-- Opening Marker --

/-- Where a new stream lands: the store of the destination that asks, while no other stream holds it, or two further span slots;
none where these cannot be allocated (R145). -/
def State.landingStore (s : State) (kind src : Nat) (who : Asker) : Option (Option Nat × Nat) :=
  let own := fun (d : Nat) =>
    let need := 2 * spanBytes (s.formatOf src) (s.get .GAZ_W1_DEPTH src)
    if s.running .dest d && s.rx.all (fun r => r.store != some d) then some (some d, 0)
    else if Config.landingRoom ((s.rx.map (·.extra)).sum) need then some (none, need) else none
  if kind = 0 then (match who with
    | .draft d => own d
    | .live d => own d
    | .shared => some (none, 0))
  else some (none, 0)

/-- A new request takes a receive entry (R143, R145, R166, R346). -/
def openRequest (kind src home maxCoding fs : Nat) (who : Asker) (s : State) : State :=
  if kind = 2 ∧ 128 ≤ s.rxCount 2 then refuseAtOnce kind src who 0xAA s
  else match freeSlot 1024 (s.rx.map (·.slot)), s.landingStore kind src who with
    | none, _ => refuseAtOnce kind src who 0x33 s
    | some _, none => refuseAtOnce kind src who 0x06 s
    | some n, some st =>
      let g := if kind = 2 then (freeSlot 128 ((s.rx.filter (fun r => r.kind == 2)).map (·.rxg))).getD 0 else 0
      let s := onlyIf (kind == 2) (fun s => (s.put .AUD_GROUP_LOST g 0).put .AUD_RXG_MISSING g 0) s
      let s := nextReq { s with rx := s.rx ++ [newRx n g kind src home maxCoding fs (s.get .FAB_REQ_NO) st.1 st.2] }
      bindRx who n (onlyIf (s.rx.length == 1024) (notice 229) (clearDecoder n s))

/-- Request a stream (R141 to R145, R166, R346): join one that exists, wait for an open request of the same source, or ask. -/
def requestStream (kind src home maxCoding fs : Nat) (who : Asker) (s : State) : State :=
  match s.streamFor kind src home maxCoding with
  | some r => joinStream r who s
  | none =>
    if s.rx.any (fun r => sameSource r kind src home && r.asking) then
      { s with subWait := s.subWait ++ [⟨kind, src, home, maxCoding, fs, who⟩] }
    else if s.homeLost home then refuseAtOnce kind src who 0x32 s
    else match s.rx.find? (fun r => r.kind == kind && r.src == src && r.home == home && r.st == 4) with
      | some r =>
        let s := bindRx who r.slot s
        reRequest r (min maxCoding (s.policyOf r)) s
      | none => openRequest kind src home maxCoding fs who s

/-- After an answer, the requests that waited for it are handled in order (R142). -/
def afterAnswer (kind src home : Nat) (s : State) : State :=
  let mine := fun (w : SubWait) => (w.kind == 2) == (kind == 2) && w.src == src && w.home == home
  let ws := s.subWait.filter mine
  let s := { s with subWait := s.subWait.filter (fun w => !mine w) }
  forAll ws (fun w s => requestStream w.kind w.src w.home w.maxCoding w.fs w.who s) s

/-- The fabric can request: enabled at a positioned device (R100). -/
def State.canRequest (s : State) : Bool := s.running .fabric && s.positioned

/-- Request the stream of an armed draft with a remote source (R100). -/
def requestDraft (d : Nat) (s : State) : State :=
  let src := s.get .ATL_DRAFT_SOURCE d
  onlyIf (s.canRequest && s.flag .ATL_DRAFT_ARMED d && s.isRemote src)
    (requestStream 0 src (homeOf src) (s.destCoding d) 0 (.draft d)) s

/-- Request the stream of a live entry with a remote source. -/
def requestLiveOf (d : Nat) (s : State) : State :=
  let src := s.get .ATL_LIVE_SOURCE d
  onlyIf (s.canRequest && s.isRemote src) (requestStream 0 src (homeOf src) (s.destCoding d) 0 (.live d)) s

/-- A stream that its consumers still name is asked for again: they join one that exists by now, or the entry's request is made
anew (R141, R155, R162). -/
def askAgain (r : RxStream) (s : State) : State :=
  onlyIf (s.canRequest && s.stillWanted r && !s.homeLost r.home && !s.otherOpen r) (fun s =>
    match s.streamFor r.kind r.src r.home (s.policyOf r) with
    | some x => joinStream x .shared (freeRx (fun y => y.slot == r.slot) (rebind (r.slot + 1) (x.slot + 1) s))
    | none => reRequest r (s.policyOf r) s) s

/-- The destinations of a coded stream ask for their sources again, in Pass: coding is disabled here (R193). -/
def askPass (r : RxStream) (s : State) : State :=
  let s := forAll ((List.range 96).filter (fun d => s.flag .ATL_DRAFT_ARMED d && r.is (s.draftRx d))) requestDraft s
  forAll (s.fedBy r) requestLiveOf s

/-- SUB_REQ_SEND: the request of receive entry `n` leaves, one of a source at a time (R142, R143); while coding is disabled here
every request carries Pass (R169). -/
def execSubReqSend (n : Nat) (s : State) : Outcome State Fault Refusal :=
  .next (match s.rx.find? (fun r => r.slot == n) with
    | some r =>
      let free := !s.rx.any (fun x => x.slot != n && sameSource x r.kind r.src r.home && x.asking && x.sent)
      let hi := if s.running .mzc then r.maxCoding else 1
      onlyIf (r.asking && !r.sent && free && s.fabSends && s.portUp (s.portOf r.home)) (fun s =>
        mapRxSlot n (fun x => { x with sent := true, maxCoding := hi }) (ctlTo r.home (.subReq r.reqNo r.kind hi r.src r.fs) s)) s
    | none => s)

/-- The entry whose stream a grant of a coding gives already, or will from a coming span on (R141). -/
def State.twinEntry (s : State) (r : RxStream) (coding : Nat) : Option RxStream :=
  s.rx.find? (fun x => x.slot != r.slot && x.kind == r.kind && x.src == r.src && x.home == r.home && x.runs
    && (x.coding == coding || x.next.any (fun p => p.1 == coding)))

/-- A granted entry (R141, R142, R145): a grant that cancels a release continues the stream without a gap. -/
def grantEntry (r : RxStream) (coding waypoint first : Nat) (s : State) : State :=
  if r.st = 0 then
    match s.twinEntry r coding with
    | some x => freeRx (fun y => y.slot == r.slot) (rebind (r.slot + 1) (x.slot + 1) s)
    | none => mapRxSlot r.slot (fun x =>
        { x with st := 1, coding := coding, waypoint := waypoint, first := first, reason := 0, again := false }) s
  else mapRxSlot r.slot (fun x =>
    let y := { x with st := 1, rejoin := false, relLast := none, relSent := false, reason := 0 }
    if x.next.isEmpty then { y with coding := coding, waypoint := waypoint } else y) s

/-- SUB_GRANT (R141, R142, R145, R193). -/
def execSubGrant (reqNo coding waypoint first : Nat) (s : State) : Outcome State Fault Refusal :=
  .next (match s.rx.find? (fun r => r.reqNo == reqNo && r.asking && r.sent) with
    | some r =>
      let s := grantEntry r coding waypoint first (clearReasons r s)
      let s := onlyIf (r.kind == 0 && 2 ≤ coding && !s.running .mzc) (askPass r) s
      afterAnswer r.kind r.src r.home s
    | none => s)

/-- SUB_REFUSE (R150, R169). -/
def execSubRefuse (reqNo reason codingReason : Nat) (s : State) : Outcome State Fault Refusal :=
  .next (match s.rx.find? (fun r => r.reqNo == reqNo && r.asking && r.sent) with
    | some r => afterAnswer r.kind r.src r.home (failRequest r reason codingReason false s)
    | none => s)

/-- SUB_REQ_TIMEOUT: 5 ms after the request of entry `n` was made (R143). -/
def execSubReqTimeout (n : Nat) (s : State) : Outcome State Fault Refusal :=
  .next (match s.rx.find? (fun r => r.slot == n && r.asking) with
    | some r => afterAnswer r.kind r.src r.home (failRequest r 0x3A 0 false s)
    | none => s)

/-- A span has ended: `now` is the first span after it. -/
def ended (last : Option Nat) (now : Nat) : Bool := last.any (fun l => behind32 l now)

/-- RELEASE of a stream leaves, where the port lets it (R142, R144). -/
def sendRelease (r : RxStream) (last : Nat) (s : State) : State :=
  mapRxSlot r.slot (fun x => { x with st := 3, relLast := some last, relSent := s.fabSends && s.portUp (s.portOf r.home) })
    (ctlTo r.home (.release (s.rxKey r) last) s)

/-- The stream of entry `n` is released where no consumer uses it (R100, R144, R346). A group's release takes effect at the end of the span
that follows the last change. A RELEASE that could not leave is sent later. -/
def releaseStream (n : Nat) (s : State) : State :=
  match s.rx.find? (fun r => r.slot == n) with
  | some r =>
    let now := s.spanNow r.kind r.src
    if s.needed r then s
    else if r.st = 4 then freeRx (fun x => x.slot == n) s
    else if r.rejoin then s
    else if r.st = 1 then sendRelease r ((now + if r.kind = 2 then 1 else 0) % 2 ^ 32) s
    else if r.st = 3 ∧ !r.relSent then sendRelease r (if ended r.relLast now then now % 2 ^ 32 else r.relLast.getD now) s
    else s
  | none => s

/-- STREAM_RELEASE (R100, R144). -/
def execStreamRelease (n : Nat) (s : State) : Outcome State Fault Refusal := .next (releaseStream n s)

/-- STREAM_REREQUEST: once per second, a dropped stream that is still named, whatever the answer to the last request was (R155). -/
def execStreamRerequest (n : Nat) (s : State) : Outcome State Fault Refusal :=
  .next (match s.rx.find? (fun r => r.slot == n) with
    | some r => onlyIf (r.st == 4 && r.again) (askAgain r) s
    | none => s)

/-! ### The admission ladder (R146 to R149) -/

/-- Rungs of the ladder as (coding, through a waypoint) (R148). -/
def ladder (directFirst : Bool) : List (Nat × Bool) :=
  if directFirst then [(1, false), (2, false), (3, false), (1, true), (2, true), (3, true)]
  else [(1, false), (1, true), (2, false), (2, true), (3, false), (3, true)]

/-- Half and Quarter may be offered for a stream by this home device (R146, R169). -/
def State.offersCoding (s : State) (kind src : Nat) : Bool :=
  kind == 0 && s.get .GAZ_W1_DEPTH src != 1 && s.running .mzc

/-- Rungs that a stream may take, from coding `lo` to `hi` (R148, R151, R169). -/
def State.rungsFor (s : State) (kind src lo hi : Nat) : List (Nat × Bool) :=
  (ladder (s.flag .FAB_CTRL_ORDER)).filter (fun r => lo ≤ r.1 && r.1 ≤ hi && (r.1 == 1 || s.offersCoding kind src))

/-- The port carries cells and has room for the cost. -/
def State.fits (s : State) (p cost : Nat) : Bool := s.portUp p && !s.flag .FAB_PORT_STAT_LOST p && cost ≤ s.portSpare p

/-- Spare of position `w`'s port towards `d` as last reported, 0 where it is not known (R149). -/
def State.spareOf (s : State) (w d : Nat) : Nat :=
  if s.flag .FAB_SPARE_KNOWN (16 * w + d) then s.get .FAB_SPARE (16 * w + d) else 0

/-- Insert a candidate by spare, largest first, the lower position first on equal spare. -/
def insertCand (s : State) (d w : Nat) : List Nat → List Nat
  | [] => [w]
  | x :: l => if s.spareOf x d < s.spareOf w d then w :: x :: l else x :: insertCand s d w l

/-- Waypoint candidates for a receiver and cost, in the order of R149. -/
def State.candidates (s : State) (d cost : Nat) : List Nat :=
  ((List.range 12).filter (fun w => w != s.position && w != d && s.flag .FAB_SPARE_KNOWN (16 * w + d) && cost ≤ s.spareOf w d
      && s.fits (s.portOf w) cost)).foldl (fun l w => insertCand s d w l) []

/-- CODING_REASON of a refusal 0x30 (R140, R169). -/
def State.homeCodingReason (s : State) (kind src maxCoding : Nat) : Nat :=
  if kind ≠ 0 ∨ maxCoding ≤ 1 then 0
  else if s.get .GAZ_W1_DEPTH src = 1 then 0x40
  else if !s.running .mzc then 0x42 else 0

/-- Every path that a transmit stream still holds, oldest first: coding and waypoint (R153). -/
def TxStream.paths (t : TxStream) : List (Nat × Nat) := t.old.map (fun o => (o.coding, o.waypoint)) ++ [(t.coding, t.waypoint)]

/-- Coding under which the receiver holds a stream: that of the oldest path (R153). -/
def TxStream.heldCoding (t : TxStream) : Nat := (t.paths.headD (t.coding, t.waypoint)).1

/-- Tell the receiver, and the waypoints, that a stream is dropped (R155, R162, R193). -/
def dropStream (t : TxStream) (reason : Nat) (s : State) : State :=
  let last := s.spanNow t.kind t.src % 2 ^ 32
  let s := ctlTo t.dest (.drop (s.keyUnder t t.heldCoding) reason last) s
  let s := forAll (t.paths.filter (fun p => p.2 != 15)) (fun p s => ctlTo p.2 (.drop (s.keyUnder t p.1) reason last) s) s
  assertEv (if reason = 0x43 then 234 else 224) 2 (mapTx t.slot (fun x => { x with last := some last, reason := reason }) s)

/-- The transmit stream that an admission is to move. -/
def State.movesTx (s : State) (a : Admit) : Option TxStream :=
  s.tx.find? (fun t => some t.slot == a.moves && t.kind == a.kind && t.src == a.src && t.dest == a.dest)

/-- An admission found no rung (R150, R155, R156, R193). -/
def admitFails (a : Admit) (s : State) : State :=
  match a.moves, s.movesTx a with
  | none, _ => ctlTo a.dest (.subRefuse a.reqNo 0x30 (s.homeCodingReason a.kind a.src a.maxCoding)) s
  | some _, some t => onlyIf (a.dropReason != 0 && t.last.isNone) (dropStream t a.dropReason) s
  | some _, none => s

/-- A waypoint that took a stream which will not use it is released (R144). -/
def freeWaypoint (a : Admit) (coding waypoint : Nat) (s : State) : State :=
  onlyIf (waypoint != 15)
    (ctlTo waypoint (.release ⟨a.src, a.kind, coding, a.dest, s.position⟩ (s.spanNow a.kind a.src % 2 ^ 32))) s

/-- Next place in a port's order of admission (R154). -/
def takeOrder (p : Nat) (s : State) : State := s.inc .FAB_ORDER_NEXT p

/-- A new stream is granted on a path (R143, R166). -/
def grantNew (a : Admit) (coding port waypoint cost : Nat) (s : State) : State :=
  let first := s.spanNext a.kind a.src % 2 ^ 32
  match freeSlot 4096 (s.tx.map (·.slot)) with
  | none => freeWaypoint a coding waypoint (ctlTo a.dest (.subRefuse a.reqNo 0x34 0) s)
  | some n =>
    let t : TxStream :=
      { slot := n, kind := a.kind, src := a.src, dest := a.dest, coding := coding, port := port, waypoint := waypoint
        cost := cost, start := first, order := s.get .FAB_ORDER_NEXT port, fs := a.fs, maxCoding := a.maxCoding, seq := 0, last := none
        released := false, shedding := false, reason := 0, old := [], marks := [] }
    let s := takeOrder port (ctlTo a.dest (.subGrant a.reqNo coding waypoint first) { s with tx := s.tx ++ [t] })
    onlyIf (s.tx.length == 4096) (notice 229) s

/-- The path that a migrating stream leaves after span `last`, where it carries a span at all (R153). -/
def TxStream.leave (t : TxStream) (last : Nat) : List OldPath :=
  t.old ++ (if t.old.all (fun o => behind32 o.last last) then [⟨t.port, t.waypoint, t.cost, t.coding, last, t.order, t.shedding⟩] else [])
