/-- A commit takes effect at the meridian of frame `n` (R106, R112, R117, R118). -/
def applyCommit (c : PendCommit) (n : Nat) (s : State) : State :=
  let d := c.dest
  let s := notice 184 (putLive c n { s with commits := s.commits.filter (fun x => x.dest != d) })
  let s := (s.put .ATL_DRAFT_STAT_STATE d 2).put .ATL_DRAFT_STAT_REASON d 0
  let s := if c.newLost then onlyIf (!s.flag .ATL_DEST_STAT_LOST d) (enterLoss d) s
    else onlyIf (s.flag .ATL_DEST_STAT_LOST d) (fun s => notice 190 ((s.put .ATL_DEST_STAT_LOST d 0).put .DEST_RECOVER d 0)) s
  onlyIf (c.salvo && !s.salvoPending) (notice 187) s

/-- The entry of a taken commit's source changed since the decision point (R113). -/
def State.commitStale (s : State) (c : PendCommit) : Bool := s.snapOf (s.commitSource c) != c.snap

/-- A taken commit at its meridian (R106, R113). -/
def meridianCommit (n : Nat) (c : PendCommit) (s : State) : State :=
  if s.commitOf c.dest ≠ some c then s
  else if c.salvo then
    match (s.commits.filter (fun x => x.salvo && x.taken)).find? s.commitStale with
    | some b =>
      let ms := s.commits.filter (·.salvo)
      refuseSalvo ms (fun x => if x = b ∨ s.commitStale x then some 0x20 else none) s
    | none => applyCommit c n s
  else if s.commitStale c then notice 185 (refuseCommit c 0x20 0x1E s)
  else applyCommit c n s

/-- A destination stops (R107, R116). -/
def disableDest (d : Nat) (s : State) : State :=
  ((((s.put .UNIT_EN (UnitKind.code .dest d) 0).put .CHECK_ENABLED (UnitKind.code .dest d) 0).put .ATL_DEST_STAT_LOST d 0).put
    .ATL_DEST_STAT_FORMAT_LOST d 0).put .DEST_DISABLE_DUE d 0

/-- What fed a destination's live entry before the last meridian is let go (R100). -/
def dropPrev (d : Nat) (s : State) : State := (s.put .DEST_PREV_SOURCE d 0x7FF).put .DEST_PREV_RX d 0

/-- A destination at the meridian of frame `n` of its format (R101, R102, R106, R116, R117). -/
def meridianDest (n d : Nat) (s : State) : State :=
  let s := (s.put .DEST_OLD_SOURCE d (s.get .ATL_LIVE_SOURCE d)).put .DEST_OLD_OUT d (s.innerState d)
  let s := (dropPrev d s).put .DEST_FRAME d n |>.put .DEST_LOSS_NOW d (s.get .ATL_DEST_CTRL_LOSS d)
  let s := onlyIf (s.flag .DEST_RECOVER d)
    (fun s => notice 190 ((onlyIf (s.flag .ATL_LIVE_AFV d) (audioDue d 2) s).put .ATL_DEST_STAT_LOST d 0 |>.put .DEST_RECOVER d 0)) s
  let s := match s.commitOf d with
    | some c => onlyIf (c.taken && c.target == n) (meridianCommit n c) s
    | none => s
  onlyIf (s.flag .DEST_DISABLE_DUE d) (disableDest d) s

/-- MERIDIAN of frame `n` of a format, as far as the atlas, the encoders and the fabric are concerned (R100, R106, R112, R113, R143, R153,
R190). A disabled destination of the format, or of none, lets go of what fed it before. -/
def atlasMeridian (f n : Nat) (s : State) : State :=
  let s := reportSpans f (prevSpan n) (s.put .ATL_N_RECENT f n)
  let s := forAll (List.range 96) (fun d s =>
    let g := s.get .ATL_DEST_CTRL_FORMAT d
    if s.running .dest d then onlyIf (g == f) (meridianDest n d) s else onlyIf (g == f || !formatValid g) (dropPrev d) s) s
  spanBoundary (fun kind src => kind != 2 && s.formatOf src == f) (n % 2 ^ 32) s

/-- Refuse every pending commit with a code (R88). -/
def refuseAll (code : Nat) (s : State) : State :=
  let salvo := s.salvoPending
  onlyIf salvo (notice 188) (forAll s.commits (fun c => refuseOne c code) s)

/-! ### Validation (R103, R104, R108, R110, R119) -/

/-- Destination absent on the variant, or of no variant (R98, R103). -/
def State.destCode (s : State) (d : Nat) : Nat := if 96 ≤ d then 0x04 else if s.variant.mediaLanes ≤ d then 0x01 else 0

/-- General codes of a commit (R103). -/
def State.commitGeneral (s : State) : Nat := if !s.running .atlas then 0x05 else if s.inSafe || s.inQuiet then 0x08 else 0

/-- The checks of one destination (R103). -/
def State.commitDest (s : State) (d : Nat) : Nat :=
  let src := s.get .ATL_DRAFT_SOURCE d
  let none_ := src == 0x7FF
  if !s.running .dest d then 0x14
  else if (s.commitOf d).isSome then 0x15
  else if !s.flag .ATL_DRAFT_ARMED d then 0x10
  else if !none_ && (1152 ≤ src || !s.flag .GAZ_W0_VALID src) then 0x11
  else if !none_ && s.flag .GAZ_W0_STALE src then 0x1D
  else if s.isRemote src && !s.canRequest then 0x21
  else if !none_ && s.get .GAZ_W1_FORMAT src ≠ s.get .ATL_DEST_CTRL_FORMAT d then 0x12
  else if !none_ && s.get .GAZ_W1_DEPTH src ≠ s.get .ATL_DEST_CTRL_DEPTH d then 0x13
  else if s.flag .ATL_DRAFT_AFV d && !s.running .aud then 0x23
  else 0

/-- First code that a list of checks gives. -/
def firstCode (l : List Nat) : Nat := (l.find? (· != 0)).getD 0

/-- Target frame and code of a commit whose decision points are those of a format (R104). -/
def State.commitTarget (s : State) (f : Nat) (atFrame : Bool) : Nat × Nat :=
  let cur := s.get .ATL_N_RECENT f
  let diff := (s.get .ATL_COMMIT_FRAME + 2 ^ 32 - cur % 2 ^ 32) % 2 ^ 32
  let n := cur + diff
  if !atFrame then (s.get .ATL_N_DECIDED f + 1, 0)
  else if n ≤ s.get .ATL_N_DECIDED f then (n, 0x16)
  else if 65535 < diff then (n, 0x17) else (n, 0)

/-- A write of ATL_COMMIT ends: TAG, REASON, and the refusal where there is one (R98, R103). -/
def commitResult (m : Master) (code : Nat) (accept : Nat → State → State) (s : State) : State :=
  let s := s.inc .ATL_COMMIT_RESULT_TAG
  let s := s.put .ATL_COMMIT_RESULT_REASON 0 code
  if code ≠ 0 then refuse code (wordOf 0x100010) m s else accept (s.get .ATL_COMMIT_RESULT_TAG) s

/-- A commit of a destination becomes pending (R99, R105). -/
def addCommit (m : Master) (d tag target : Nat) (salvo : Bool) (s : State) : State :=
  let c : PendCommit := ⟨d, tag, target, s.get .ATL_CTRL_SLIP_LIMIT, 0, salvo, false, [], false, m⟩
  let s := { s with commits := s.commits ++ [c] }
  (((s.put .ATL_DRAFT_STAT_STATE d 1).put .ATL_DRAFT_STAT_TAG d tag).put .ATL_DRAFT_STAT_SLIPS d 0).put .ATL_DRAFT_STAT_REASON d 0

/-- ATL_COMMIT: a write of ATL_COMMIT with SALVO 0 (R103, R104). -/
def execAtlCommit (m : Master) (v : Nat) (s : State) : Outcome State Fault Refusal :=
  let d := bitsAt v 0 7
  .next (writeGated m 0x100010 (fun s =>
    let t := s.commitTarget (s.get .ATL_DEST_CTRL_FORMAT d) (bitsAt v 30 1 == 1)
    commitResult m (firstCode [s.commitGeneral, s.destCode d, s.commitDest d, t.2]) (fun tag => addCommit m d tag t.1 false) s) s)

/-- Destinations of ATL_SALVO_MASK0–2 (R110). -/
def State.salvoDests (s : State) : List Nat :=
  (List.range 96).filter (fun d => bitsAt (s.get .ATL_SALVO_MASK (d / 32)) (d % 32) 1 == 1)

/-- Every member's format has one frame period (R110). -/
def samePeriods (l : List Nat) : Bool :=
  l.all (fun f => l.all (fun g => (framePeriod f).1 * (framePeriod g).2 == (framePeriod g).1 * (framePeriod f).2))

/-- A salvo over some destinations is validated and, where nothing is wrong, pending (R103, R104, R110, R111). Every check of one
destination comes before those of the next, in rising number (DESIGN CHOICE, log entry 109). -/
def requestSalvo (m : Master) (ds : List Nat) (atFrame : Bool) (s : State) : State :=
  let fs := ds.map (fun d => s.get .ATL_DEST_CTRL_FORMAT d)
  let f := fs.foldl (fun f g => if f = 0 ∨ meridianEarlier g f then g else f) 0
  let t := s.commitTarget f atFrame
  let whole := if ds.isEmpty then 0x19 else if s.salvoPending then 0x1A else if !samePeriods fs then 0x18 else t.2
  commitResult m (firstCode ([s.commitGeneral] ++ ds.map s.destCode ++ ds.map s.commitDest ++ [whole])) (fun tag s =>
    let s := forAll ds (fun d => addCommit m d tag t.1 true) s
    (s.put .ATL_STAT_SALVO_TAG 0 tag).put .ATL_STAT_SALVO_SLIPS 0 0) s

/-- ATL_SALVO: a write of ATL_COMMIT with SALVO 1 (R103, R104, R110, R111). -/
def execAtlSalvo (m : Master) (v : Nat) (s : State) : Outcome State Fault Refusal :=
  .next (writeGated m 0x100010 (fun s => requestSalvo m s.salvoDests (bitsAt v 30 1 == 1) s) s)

-- Closing Marker --

## REQUIREMENT
Begin at the first line of the material and transcribe each line exactly. End with the line containing "R166, R346). -/", and give nothing else.

## REPLY TO THE EXERCISE
/-- Where a new stream lands: the store of the destination that asks, while no other stream holds it, or two further span slots;
none where these cannot be allocated (R145). -/
def State.landingStore (s : State) (kind src : Nat) (who : Asker) : Option (Option Nat × Nat) :=
  let own := fun (d : Nat) =>
    let need := 2 * spanBytes (s.formatOf src) (s.get .GAZ_W1_DEPTH src)
    if s.running .dest d && s.rx.all (fun r => r.store != some d) then some (some d, 0)
    else if Config.landingRoom ((s.rx.map (·.extra)).sum) need then some (none, need) else none
  if kind = 0 then (match who with
    | .draft d => own d
    | .live d => own d
    | .shared => some (none, 0))
  else some (none, 0)

/-- A new request takes a receive entry (R143, R145, R166, R346). -/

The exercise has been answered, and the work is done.